++++ Material for the task ++++

-- ==== Sys2Proof/Machine/SlotTable.lean ====
section
/-! DEFINITION. The slot table (R290 to R293): writes of SLOTTAB, the table in force, reachable peers and routes. -/
namespace Sys2Proof.Machine

/-- The HBM pieces of a virtual range whose pages are all pinned and die-homed (R291); none otherwise. -/
def State.pinnedPieces (s : State) (die x va n : Nat) : Option (List (Nat × Nat)) :=
  (pageChunks va n).mapM fun c =>
    match s.translate die x (BitVec.ofNat 64 c.1) {} with
    | .ok (.hbm pa) e => if e.getLsbD 7 && !e.getLsbD 6 && field e 8 2 = 0 then some (pa, c.2) else none
    | _ => none

/-- A 32-bit word at an offset of recorded pieces. -/
def State.pieceWord (s : State) (ps : List (Nat × Nat)) (off : Nat) : Nat :=
  s.homeNat (pieceAt ps off) 4
where
  /-- The HBM address of a byte of recorded pieces. -/
  pieceAt : List (Nat × Nat) → Nat → Nat
    | [], _ => 0
    | (pa, n) :: ps, k => if k < n then pa + k else pieceAt ps (k - n)

/-- The header of a slot table obeys R291, seen at time `now`. -/
def tableOk (w : Nat → Nat) (start now : Nat) (zeros : Bool) : Bool :=
  1 ≤ w 0 && w 0 ≤ 4096 && 2000 ≤ w 4 && w 4 ≤ 20000 && 200 ≤ w 8 && w 8 + 1000 ≤ w 4 && w 0x0C = Config.selfPackage &&
  w 0x18 < 2 ^ 17 && w 0x1C = 0 && zeros && w 0 * w 4 ≤ 3000000 && now + 10000000 ≤ start

/-- The table at an address of a context, when it is accepted (R291). -/
def State.readTable (s : State) (die x base : Nat) : Option SlotTable :=
  match s.pinnedPieces die x base 0x1000 with
  | none => none
  | some hp =>
    let w (o : Nat) : Nat := s.pieceWord hp o
    let start := w 0x10 + 2 ^ 32 * w 0x14
    let rmap := w 0x20 + 2 ^ 32 * w 0x24
    if !tableOk w start s.mgmt.time ((List.range 1014).all fun i => w (0x28 + 4 * i) = 0) then none else
    match s.pinnedPieces die x (base + 0x1000) (4096 * w 0), (if rmap = 0 then some [] else s.pinnedPieces die x rmap (4 * 2 ^ 17)) with
    | some words, some rm =>
      some { nslot := w 0, slotns := w 4, guard_ := w 8, start := start, root := w 0x18, words := words.map (·.1), rmap := rm }
    | _, _ => none

/-- HEALTH records whether the last table was refused (R332). -/
def State.slref (s : State) (b : Bool) : State :=
  { s with mgmt := { s.mgmt with health := { s.mgmt.health with slref := b } } }

/-- A write of SLOTTAB with EN = 1 (R291): the table is accepted for its START, or refused. -/
def State.enableTable (s : State) (die x : Nat) (v : DWord) : State :=
  let base : DWord := v &&& 0x01FFFFFFFFFFF000
  match s.readTable die x base.toNat with
  | some t => (s.modFab fun f => { f with slottab := base ||| 1, later := some t }).slref false
  | none => (s.modFab fun f => { f with slottab := base }).slref true

/-- The table in force (R291). -/
def State.tableNow (s : State) : Option SlotTable :=
  match s.fab.stop with
  | some t => if t ≤ s.mgmt.time then none else s.fab.table
  | none => s.fab.table

/-- A write of SLOTTAB with EN = 0 (R291): the fabric stops at the end of the slot in progress. -/
def State.disableTable (s : State) (v : DWord) : State :=
  let stop := match s.tableNow with
    | some t => if s.mgmt.time < t.start then s.mgmt.time
      else t.start + ((s.mgmt.time - t.start) / t.slotns + 1) * t.slotns
    | none => s.mgmt.time
  s.modFab fun f => { f with
    slottab := v &&& 0x01FFFFFFFFFFF000, later := none, stop := some (min stop (f.stop.getD stop)) }

/-- A write of SLOTTAB (R290, R291). -/
def State.writeSlottab (s : State) (die x : Nat) (v : DWord) : State :=
  if v.getLsbD 0 then s.enableTable die x v else s.disableTable v

/-- The peer that a channel meets in a slot of a table (R291). -/
def State.meets (s : State) (t : SlotTable) (slot chan : Nat) : Option Nat :=
  match t.words[slot % t.nslot]? with
  | none => none
  | some pa =>
    let w := s.homeNat (pa + 4 * chan) 4
    if 2 ^ 31 ≤ w then some (w % 2 ^ 17) else none

/-- Some slot of a table meets a peer. -/
def State.meetsEver (s : State) (t : SlotTable) (peer : Nat) : Bool :=
  (List.range t.nslot).any fun k => (List.range 1024).any fun ch => s.meets t k ch = some peer

/-- The relay that a table names for a destination (R291, R293); bits [30:17] of the word are not looked at (log 99). -/
def State.relayOf (s : State) (t : SlotTable) (peer : Nat) : Option Nat :=
  if t.rmap.isEmpty then none else
  let w := s.pieceWord t.rmap (4 * peer)
  if 2 ^ 31 ≤ w then some (w % 2 ^ 17) else none

/-- Whose send queue the traffic for a destination joins (R293); none when it is unreachable. -/
def State.hopFor (s : State) (peer : Nat) : Option Nat :=
  match s.tableNow with
  | none => none
  | some t => if s.meetsEver t peer then some peer else s.relayOf t peer

/-- The slot of the table in force that is under way, by its number since START. -/
def State.slotNow (s : State) : Option (SlotTable × Nat) :=
  s.tableNow.bind fun t => if s.mgmt.time < t.start then none else some (t, (s.mgmt.time - t.start) / t.slotns)

/-- The slot under way is in its guard interval, its first GUARDNS ns (R290). -/
def State.inGuard (s : State) (t : SlotTable) : Bool := (s.mgmt.time - t.start) % t.slotns < t.guard_

/-- The peer that a channel meets now, outside the guard interval, when it is in service (R290, R291, R306). -/
def State.meetsNow (s : State) (chan : Nat) : Option Nat :=
  s.slotNow.bind fun k =>
    if s.inGuard k.1 || s.fab.isol.contains chan || (s.fab.slot = k.2 + 1 && s.fab.darkNow.contains chan) then none
    else s.meets k.1 k.2 chan

/-- A table accepted for a later START names a way to a peer. -/
def State.meetsLater (s : State) (peer : Nat) : Bool :=
  s.fab.later.any fun t => s.meetsEver t peer || (s.relayOf t peer).isSome

/-- SLOTTAB_ENABLE (R291). -/
def execSlottabEnable (ctx : Nat) (value : DWord) (s : State) : Out :=
  .next (if value.getLsbD 0 then s.enableTable (((s.diesOf (ctxDevice ctx)).head?).getD 0) ctx value else s)

/-- SLOTTAB_DISABLE (R291). -/
def execSlottabDisable (value : DWord) (s : State) : Out := .next (if value.getLsbD 0 then s else s.disableTable value)

/-- SLOT_TABLE_TAKE_EFFECT (R291): an accepted table is in force from its START on. -/
def execSlotTableTakeEffect (s : State) : Out :=
  .next (match s.fab.later with
    | some t =>
      if s.mgmt.time < t.start then s
      else (s.modFab fun f => { f with table := some t, later := none, stop := none, slot := 0, darkNow := [], used := [], dark := [], mgmtOut := [], mgmtIn := [] }).modFab fun f =>
        { f with conns := mmap f.conns fun c => { c with cut := false } }
    | none => s)

end Sys2Proof.Machine
end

++++

## Problem details
Scan the material above for the string "disableTable" and report each line where you find it.

## Answer section
def State.disableTable (s : State) (v : DWord) : State :=
  if v.getLsbD 0 then s.enableTable die x v else s.disableTable v
def execSlottabDisable (value : DWord) (s : State) : Out := .next (if value.getLsbD 0 then s else s.disableTable value)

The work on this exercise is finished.